What to work on
Only the stretch of the listing below that runs from the line with "nothing else. -/" through the line with "def Block.command (b" is to be printed, exactly and with both ends.
*** Opening Records supplied ***
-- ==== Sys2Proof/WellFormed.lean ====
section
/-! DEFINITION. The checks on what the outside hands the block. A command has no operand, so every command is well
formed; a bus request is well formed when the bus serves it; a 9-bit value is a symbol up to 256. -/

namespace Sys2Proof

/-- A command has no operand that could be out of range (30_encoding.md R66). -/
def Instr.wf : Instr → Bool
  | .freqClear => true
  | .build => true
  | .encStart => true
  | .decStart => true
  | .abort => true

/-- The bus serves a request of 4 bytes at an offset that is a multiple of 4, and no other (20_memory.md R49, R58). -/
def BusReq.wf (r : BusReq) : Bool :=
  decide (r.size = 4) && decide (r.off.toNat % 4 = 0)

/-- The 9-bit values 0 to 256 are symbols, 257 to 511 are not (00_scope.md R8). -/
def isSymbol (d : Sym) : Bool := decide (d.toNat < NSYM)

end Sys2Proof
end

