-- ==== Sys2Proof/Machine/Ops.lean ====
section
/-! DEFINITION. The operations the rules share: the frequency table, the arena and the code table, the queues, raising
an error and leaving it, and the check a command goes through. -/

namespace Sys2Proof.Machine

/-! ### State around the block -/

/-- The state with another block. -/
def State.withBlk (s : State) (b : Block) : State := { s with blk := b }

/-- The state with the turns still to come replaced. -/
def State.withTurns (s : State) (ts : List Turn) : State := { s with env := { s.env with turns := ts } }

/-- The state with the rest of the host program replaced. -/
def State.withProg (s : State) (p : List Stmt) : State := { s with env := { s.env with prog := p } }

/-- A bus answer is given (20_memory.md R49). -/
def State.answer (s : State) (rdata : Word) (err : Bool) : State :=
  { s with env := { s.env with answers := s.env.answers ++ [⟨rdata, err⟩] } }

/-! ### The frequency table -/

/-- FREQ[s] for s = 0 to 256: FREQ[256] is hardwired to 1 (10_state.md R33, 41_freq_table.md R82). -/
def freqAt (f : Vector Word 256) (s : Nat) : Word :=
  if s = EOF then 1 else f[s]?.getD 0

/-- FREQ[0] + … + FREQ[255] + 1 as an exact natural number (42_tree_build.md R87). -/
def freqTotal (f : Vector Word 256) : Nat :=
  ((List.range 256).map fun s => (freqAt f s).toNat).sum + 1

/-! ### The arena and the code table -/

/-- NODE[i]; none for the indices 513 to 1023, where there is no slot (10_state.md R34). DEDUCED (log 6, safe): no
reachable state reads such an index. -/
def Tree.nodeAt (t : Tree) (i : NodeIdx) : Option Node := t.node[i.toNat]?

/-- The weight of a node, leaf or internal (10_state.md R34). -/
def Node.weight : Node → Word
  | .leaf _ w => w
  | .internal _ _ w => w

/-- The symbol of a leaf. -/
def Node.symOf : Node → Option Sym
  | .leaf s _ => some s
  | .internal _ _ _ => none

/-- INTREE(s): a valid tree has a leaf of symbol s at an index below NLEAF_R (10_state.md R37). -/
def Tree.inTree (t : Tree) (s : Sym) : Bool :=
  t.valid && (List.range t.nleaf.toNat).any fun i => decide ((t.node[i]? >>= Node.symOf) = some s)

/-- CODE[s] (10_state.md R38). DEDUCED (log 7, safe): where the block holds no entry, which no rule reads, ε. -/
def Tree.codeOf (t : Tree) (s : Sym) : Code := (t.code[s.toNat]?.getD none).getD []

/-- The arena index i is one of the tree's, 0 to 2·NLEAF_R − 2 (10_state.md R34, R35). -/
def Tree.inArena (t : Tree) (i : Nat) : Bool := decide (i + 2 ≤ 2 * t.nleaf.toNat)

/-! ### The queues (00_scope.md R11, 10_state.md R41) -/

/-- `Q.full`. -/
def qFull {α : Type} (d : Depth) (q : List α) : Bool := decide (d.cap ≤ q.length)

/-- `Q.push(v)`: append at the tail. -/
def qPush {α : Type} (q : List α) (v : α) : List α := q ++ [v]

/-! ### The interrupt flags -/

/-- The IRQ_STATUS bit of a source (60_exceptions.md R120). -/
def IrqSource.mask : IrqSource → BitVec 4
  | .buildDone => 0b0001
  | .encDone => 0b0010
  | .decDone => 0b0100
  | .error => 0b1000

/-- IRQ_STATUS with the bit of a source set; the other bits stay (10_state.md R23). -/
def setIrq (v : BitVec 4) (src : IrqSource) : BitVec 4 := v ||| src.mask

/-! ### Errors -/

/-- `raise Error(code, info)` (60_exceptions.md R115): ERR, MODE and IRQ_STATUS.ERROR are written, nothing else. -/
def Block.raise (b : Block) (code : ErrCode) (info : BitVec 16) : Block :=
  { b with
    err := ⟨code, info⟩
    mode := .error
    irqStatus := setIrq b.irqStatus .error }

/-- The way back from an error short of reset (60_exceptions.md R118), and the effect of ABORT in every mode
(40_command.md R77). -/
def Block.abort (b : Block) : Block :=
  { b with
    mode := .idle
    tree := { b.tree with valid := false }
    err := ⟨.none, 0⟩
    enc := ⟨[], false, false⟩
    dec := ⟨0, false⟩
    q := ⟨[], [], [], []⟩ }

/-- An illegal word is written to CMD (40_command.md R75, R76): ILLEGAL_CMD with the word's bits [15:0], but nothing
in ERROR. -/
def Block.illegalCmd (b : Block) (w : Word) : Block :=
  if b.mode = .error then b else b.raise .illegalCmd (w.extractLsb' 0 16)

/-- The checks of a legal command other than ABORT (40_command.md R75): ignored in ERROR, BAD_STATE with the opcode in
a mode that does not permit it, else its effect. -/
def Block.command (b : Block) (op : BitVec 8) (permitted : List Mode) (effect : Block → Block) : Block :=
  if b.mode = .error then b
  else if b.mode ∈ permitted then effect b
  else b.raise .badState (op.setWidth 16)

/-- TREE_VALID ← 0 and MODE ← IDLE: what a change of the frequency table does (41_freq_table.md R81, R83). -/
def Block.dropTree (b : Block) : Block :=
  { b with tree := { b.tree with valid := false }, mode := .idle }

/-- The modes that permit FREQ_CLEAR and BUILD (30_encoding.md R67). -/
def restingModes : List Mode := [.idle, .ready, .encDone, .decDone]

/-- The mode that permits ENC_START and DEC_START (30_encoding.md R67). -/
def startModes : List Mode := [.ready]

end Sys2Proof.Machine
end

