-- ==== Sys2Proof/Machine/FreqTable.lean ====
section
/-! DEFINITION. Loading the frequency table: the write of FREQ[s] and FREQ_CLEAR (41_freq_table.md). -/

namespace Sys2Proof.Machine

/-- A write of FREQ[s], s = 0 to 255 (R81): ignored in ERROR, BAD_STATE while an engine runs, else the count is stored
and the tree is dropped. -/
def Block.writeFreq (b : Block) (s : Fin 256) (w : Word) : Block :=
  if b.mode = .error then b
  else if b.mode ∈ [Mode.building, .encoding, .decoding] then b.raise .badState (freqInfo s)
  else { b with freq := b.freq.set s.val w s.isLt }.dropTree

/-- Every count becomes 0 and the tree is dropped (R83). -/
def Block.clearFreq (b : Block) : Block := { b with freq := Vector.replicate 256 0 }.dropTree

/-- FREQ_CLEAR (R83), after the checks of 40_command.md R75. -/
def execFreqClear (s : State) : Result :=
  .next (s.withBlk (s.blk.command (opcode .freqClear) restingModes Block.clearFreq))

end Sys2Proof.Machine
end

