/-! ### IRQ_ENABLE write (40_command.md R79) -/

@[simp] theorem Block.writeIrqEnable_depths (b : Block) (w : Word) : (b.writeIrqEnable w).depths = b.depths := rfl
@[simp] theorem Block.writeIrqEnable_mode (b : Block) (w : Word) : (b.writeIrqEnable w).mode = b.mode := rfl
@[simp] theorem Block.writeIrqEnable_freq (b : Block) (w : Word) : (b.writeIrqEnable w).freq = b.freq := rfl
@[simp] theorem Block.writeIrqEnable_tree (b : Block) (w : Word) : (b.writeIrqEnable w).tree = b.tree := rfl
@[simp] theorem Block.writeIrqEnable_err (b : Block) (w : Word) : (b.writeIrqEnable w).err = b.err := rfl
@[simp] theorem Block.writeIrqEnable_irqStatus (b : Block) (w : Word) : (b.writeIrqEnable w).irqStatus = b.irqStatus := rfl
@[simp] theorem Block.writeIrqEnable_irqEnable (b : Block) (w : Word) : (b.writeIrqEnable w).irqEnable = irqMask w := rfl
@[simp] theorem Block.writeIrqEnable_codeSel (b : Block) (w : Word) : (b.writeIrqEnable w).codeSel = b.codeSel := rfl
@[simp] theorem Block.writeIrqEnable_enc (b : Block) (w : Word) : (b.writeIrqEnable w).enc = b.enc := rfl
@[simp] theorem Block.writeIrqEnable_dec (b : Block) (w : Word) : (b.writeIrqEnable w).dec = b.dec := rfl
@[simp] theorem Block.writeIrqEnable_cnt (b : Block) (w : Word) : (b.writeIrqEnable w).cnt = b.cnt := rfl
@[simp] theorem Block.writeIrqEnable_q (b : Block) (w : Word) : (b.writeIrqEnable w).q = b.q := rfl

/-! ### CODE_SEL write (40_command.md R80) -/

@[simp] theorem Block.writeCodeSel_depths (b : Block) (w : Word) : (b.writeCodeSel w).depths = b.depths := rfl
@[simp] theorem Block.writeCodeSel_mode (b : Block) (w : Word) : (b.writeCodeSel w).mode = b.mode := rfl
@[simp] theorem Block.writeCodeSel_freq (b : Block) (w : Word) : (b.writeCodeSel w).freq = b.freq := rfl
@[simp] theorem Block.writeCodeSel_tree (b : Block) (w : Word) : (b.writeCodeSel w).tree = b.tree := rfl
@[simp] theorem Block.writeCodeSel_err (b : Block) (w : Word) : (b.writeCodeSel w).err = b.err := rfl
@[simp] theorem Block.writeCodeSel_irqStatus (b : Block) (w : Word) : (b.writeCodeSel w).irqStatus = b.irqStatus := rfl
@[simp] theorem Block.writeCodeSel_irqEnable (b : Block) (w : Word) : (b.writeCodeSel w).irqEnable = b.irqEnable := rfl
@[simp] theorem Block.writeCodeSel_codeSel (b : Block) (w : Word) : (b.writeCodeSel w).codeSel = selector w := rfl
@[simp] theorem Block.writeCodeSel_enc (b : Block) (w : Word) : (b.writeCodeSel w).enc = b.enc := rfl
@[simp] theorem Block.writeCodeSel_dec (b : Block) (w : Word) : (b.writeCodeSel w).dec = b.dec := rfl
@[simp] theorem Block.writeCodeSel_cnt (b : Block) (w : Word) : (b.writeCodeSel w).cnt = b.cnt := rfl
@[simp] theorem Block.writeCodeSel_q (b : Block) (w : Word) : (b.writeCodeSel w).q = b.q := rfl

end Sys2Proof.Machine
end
*** Closing Records supplied ***
Answer
/-- `raise Error(code, info)` (60_exceptions.md R115): ERR, MODE and IRQ_STATUS.ERROR are written, nothing else. -/
def Block.raise (b : Block) (code : ErrCode) (info : BitVec 16) : Block :=
  { b with
    err := ⟨code, info⟩
    mode := .error
    irqStatus := setIrq b.irqStatus .error }

/-- The way back from an error short of reset (60_exceptions.md R118), and the effect of ABORT in every mode
(40_command.md R77). -/
def Block.abort (b : Block) : Block :=
  { b with
    mode := .idle
    tree := { b.tree with valid := false }
    err := ⟨.none, 0⟩
    enc := ⟨[], false, false⟩
    dec := ⟨0, false⟩
    q := ⟨[], [], [], []⟩ }

/-- An illegal word is written to CMD (40_command.md R75, R76): ILLEGAL_CMD with the word's bits [15:0], but nothing
in ERROR. -/
def Block.illegalCmd (b : Block) (w : Word) : Block :=
  if b.mode = .error then b else b.raise .illegalCmd (w.extractLsb' 0 16)

/-- The checks of a legal command other than ABORT (40_command.md R75): ignored in ERROR, BAD_STATE with the opcode in
a mode that does not permit it, else its effect. -/
def Block.command (b : Block) (op : BitVec 8) (permitted : List Mode) (effect : Block → Block) : Block :=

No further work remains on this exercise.